Both the line with "Channels (R424) -/" and the line with "is retired. -/" in the records below must appear in the output, along with every line between them, exactly and with nothing added.

+++ AVAILABLE DATA

-- ==== Sys2Proof/Machine/Ras.lean ====
section
/-! DEFINITION. RAS records, detector charges and owed retirements (R424 to R445). What a retirement does to
its channel stands in Retire.lean. -/

namespace Sys2Proof.Machine

/-! ## Channels (R424) -/

def chanKind (ch : Nat) : Nat := ch / 4096
def chanIndex (ch : Nat) : Nat := ch % 4096
def channelId (kind index : Nat) : Nat := kind * 4096 + index

/-- How many channels a kind has. -/
def kindCount (kind : Nat) : Nat := [256, 64, 512, 256, 272, 1088, 64, 288, 8].getD kind 0

def isChannel (ch : Nat) : Bool := chanIndex ch < kindCount (chanKind ch)

/-- Whether a channel is retired. -/
def State.retired (s : State) (ch : Nat) : Bool := s.fld F.RAS_BUCKET_RETIRED 0 ch == 1

/-! ## Records (R441 to R444) -/

/-- Bytes of a fixed-length field, padded with zeros. -/
def padBytes (n : Nat) (l : List Nat) : List Nat := (l ++ List.replicate n 0).take n

/-- The 96 bytes of the Llynio section (R441). -/
def RasRecord.section (r : RasRecord) : List Nat :=
  toBytes 2 1 ++ [r.kind % 256, r.detector % 256] ++ toBytes 4 r.recordId ++ toBytes 4 r.rootId ++
    toBytes 4 r.flags ++ toBytes 4 r.deviceId ++ toBytes 2 r.channel ++ [r.partition % 256, r.vi % 256] ++
    toBytes 8 r.tread ++ toBytes 2 r.queue ++ toBytes 2 r.opIndex ++ toBytes 2 r.level ++
    toBytes 2 r.omitted ++ padBytes 16 r.location ++ padBytes 32 r.signature ++ toBytes 8 0

def kindWarn : Nat := 0x01
def kindLimit : Nat := 0x02
def kindTransient : Nat := 0x03
def kindPermanent : Nat := 0x04
def kindRetired : Nat := 0x05
def kindRetryExhausted : Nat := 0x06
def kindTimeout : Nat := 0x07
def kindSharedPoison : Nat := 0x08
def kindPmcReset : Nat := 0x09

def kindChecksum : Nat := 0x10
def kindShadow : Nat := 0x11
def kindShadowFault : Nat := 0x12
def kindScanFail : Nat := 0x13
def kindScanTransient : Nat := 0x14
def kindPack : Nat := 0x15

def flagRoot : Nat := 1
def flagInjected : Nat := 4
def flagHard : Nat := 8
def flagAuto : Nat := 16
def flagRemoteCause : Nat := 32

/-- The UEFI severity of a record (R443, R446): 0 recoverable, 2 corrected, 3 informational; none is fatal. The codes
are UEFI's (log 106). -/
def RasRecord.severity (r : RasRecord) : Nat :=
  if [kindWarn, kindLimit, kindShadowFault, kindPack].contains r.kind then 3
  else if [kindTransient, kindScanTransient].contains r.kind then 2
  else 0

/-- Bytes `i` to `i + n - 1` of the header and descriptor where R441 gives none. -/
def cperOpen (i n : Nat) : List Nat := (List.range n).map fun k => Config.cperByte (i + k) % 256

/-- The Section Type of R441, as UEFI stores a GUID. -/
def llynioSection : List Nat :=
  toBytes 4 0x9d2a7c41 ++ toBytes 2 0x5e10 ++ toBytes 2 0x4f6b ++ [0x8b, 0x37, 0x41, 0xc0, 0xf2, 0xa6, 0xe5, 0x9d]

/-- FRU Text: the order code. -/
def fruText (o : OrderCode) : List Nat :=
  padBytes 20 (("KPZ-8384-".toList.map Char.toNat) ++ [match o with | .l => 76 | .e => 69])

/-- A record as a Common Platform Error Record (R441): the header of 128 bytes, the section descriptor of 72, and the
section (log 106). -/
def RasRecord.cper (o : OrderCode) (r : RasRecord) : List Nat :=
  ("CPER".toList.map Char.toNat) ++ cperOpen 4 2 ++ toBytes 4 0xFFFFFFFF ++ toBytes 2 1 ++ toBytes 4 r.severity ++
    toBytes 4 0 ++ toBytes 4 296 ++ toBytes 8 0 ++ cperOpen 32 64 ++ toBytes 8 r.recordId ++ cperOpen 104 24 ++
  (toBytes 4 200 ++ toBytes 4 96 ++ cperOpen 136 2 ++ [2, 0] ++ cperOpen 140 4 ++ llynioSection ++ padBytes 16 [] ++
    toBytes 4 r.severity ++ fruText o) ++
  r.section

/-- The ID after `n`; 0 is never used (R441). -/
def nextRecordId (n : Nat) : Nat := if n + 1 < 2 ^ 32 then n + 1 else 1

/-- Whether records of a kind are folded (R444). -/
def folds (r : RasRecord) : Bool :=
  r.channel != 0xFFFF && r.kind != kindRetired && r.kind != kindRetryExhausted && r.kind != kindTimeout

/-- Writes a record (R441, R444). `r.rootId` 0 makes it its own root. The answer is its ID, or that of the
record a folded event belongs with. -/
def State.record (s : State) (r : RasRecord) : State × Nat :=
  let key := r.channel * 256 + r.kind
  let fold := if folds r then tget none s.ras.folds key else none
  let recent := match fold with
    | some e => decide (s.time.tick - e.lastTick < 1000000)
    | none => false
  match fold, recent with
  | some e, true =>
    (s.onRas fun x =>
      { x with folds := tset none x.folds key (some { e with omitted := min 0xFFFF (e.omitted + 1) }) },
     e.recordId)
  | _, _ =>
    let id := nextRecordId s.ras.lastId
    let own := r.rootId == 0
    let fromShot := (s.ras.unstored ++ s.ras.store.filterMap (·.2)).any fun x =>
      !own && x.recordId == r.rootId && x.flags &&& flagInjected != 0
    let rec1 : RasRecord := { r with
      recordId := id, rootId := if own then id else r.rootId,
      flags := r.flags ||| (if own then flagRoot else 0) ||| (if s.boot.override then 2 else 0) |||
        (if fromShot then flagInjected else 0),
      deviceId := s.deviceId, tread := s.masterNow,
      omitted := match fold with
        | some e => e.omitted
        | none => r.omitted }
    let s1 := s.onRas fun x => { x with
      lastId := id, unstored := x.unstored ++ [rec1],
      folds := if folds r then
          tset none x.folds key (some { lastTick := s.time.tick, omitted := 0, recordId := id })
        else x.folds }
    (s1.raise F.RAS_EVENT_RECORD 96, id)

/-! ## Charges (R426) -/

def EventClass.weight (s : State) (kind : Nat) : EventClass → Nat
  | .ce => s.fld F.RAS_THRESH_B_W_CE 0 kind
  | .tue => s.fld F.RAS_THRESH_B_W_TUE 0 kind
  | .pue => s.fld F.RAS_THRESH_B_W_PUE 0 kind

def State.limit (s : State) (kind : Nat) : Nat := max 1 (s.fld F.RAS_THRESH_A_LIMIT 0 kind)

/-- The record kind of an uncorrected event (R443, R446); corrected events write none. -/
def eventKind (detector : Nat) : EventClass → Option Nat
  | .ce => none
  | .tue => some (if detector = 0x04 then kindRetryExhausted
      else if detector = 0x20 then kindChecksum
      else if detector = 0x21 then kindShadow
      else if detector = 0x23 || detector = 0x24 then kindScanTransient
      else kindTransient)
  | .pue => some kindPermanent

/-- Sets a bit of `RAS_EVENT`. -/
def State.rasEvent (s : State) (f : Fld) : State := s.raise f 96

/-- Notes that a channel is to be retired (R429), unless it is retired or owed already. -/
def State.oweRetire (s : State) (x : OwedRetire) : State :=
  if s.retired x.channel then s
  else if s.ras.owed.any fun y => y.channel == x.channel then
    if x.hard then
      s.onRas fun r => { r with owed := r.owed.map fun y => if y.channel = x.channel then x else y }
    else s
  else s.onRas fun r => { r with owed := r.owed ++ [x] }

/-- A hard signature retires its channel in the same cycle (R429): Settle.lean carries it out. -/
def State.hardSignature (s : State) (ch detector rootId : Nat) (mark : Mark := .natural) : State :=
  if mark.nocharge then s
  else s.oweRetire { channel := ch, since := s.time.tick, hard := true, commanded := false,
                     rootId := rootId,
                     detector := detector, injected := mark.injected }

/-- Adds weight to a channel's bucket and acts on WARN and LIMIT (R426). -/
def State.addWeight (s : State) (ch w : Nat) (base : RasRecord) : State :=
  let kind := chanKind ch
  let old := s.fld F.RAS_BUCKET_LEVEL 0 ch
  let new := min 0xFFFF (old + w)
  let warn := s.fld F.RAS_THRESH_A_WARN 0 kind
  let limit := s.limit kind
  let s1 := s.setFld F.RAS_BUCKET_LEVEL new 0 ch
  let r := { base with level := new }
  let s2 := if warn != 0 && old < warn && warn ≤ new && s1.fld F.RAS_CTRL_WARN_REC = 1 then
      (s1.record { r with kind := kindWarn }).1
    else s1
  if old < limit && limit ≤ new then
    -- in RETURN, AUTO acts as 0 (R488)
    if s2.fld F.RAS_THRESH_B_FLAGS 0 kind % 2 = 1 && s2.fld F.RAS_CTRL_HOLD = 0 && s2.boot.record.state != 3 then
      s2.oweRetire { channel := ch, since := s.time.tick, hard := false, commanded := false, rootId := 0,
                     detector := base.detector, injected := base.flags &&& flagInjected != 0 }
    else (s2.record { r with kind := kindLimit }).1.rasEvent F.RAS_EVENT_LIMIT
  else s2

/-- A detector event on a channel (R425, R426): its record, then its charge. `base` holds what the record says
beside kind and level. The answer is the record's ID, 0 when none. -/
def State.charge (s : State) (ch : Nat) (cls : EventClass) (base : RasRecord) (mark : Mark := .natural) :
    State × Nat :=
  if s.retired ch then (s, 0)
  else
    let w := if mark.nocharge then 0 else cls.weight s (chanKind ch)
    let level := min 0xFFFF (s.fld F.RAS_BUCKET_LEVEL 0 ch + w)
    let b := { base with
      channel := ch, flags := base.flags ||| (if mark.injected then flagInjected else 0) }
    let (s1, id) := match eventKind base.detector cls with
      | some k => s.record { b with kind := k, level := level }
      | none => (s, 0)
    (s1.addWeight ch w b, id)

/-- A charge with no more to say than its detector. -/
def State.chargeSimple (s : State) (ch : Nat) (cls : EventClass) (detector : Nat) : State :=
  (s.charge ch cls { RasRecord.blank with detector := detector }).1

/-! ## Commands -/

/-- R426: the buckets of a channel kind fall by 1. -/
def doBucketLeak (kind : Nat) (s : State) : State :=
  let ms := s.reg .RAS_THRESH_C 0 kind
  if ms != 0 && ms * 1000000 ≤ s.time.tick - tget 0 s.ras.leakAt kind then
    let s1 := s.onRas fun x => { x with leakAt := tset 0 x.leakAt kind s.time.tick }
    forEach (List.range (kindCount kind)) s1 fun s i =>
      let ch := channelId kind i
      let l := s.fld F.RAS_BUCKET_LEVEL 0 ch
      if l = 0 then s else s.setFld F.RAS_BUCKET_LEVEL (l - 1) 0 ch
  else s

/-- Effects of a write to `RAS_RETIRE` (R429, R445). -/
def State.rasRetireWritten (s : State) (ch : Nat) : State :=
  if !isChannel ch then s.setFld F.RAS_RETIRE_STATUS_RESULT 1
  else if s.retired ch then s.setFld F.RAS_RETIRE_STATUS_RESULT 2
  else
    ((s.setFld F.RAS_RETIRE_STATUS_RESULT 0).setFld F.RAS_RETIRE_STATUS_BUSY 1).oweRetire
      { channel := ch, since := s.time.tick, hard := false, commanded := true, rootId := 0, detector := 0,
        injected := false }

/-- Number of slots of the record store (R444). -/
def storeSlots : Nat := 16384

/-- The first of `k` slots at or after `n` that holds no RETIRED record (R444). -/
def State.freeSlot (s : State) : (k n : Nat) → Option Nat
  | 0, _ => none
  | k + 1, n =>
    match tget none s.ras.store n with
    | some r => if r.kind = kindRetired then s.freeSlot k ((n + 1) % storeSlots) else some n
    | none => some n

/-- R444: the oldest record not yet stored goes to the record store, and out as a platform event. -/
def doRasRecordStore (s : State) : State :=
  match s.ras.unstored with
  | [] => s
  | r :: rest =>
    let s1 := match s.freeSlot storeSlots s.ras.nextSlot with
      | some i =>
        let wraps := (tget none s.ras.store i).isSome
        let s1 := s.onRas fun x => { x with
          unstored := rest, store := tset none x.store i (some r), nextSlot := (i + 1) % storeSlots }
        if wraps then s1.rasEvent F.RAS_EVENT_STORE_WRAP else s1
      | none => s.onRas fun x => { x with unstored := rest }
    if s1.fld F.RAS_CTRL_PLDM_EN = 1 then s1.emit (.platformEvent (r.cper s1.order)) else s1

/-- Effects of a write to `RAS_REC_CMD` (R445). -/
def State.rasRecCmdWritten (s : State) (id : Nat) : State :=
  let all := s.ras.store.filterMap (·.2)
  let want := if id = 0 then (all.map (·.recordId)).max?.getD 0 else id
  match all.find? fun r => r.recordId == want with
  | some r =>
    let bytes := r.section
    (forEach (List.range 24) s fun s w => s.setReg .RAS_REC_DATA 0 w (field bytes (4 * w) 4)).setFld
      F.RAS_REC_STATUS_RESULT 0
  | none => s.setFld F.RAS_REC_STATUS_RESULT 1

/-! ## Bridges (R16, R425) -/

/-- The halls a bridge joins (R13); 0 to 7 are BR0 to BR7, 8 to 11 are BX0 to BX3. -/
def bridgeHalls (b : Nat) : Nat × Nat := if b < 8 then (b, (b + 1) % 8) else (b - 8, b - 4)

/-- The bridge ports of a bridge as sources 92 to 94 of its two halls: port 0 leads to the next hall, port 1 to
the previous one, port 2 across (log 23). -/
def State.bridgeEvent (s : State) (b : Nat) : State :=
  let (i, j) := bridgeHalls b
  if b < 8 then (s.fire (source i 92)).fire (source j 93)
  else (s.fire (source i 94)).fire (source j 94)

/-- LOCATION of a bridge event (R442). -/
def bridgeRecord (detector lane width : Nat) : RasRecord :=
  { RasRecord.blank with
    detector := detector, location := [lane / 24, lane % 24, width], signature := toBytes 4 1 }

/-- Working lanes of a bridge. -/
def State.bridgeWidth (s : State) (b : Nat) : Nat :=
  ((List.range 24).filter fun l => !s.retired (channelId 7 (24 * b + l))).length

/-- A bridge flit fails its CRC and is resent (R425). -/
def State.bridgeFlitBad (s : State) (lane : Nat) (m : Mark) : State :=
  let b := lane / 24
  ((s.charge (channelId 7 lane) .tue (bridgeRecord 0x06 lane (s.bridgeWidth b)) m).1).bridgeEvent b

/-- R425: a bridge flit fails its CRC and is resent. -/
def doBridgeFlitCrcError (lane : Nat) (s : State) : State := s.bridgeFlitBad lane .natural

/-- A bridge lane loses lock; one that does not relock within 1 µs is retired (R425, R429). -/
def State.bridgeLaneLost (s : State) (lane : Nat) (relocked : Bool) (m : Mark) : State :=
  let b := lane / 24
  let (s1, id) := s.charge (channelId 7 lane) .pue (bridgeRecord 0x07 lane (s.bridgeWidth b)) m
  let s2 := s1.bridgeEvent b
  if relocked then s2 else s2.hardSignature (channelId 7 lane) 0x07 id m

/-- R425, R429: a bridge lane loses lock. -/
def doBridgeLaneLockLoss (lane : Nat) (relocked : Bool) (s : State) : State := s.bridgeLaneLost lane relocked .natural

/-! ## Silent islands (R425) -/

/-- R425: the island of an alcove gives no handshake for 10 µs, a hard signature. -/
def State.islandSilent (s : State) (n : Nat) (m : Mark := .natural) : State :=
  if s.retired (channelId 4 n) then s else s.hardSignature (channelId 4 n) 0x0F 0 m

def doAlcoveIslandSilent (n : Nat) (s : State) : State := s.islandSilent n

end Sys2Proof.Machine
end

++++++

-- RESPONSE TO THIS TASK --
/-! ## Channels (R424) -/

def chanKind (ch : Nat) : Nat := ch / 4096
def chanIndex (ch : Nat) : Nat := ch % 4096
def channelId (kind index : Nat) : Nat := kind * 4096 + index

/-- How many channels a kind has. -/
def kindCount (kind : Nat) : Nat := [256, 64, 512, 256, 272, 1088, 64, 288, 8].getD kind 0

def isChannel (ch : Nat) : Bool := chanIndex ch < kindCount (chanKind ch)

/-- Whether a channel is retired. -/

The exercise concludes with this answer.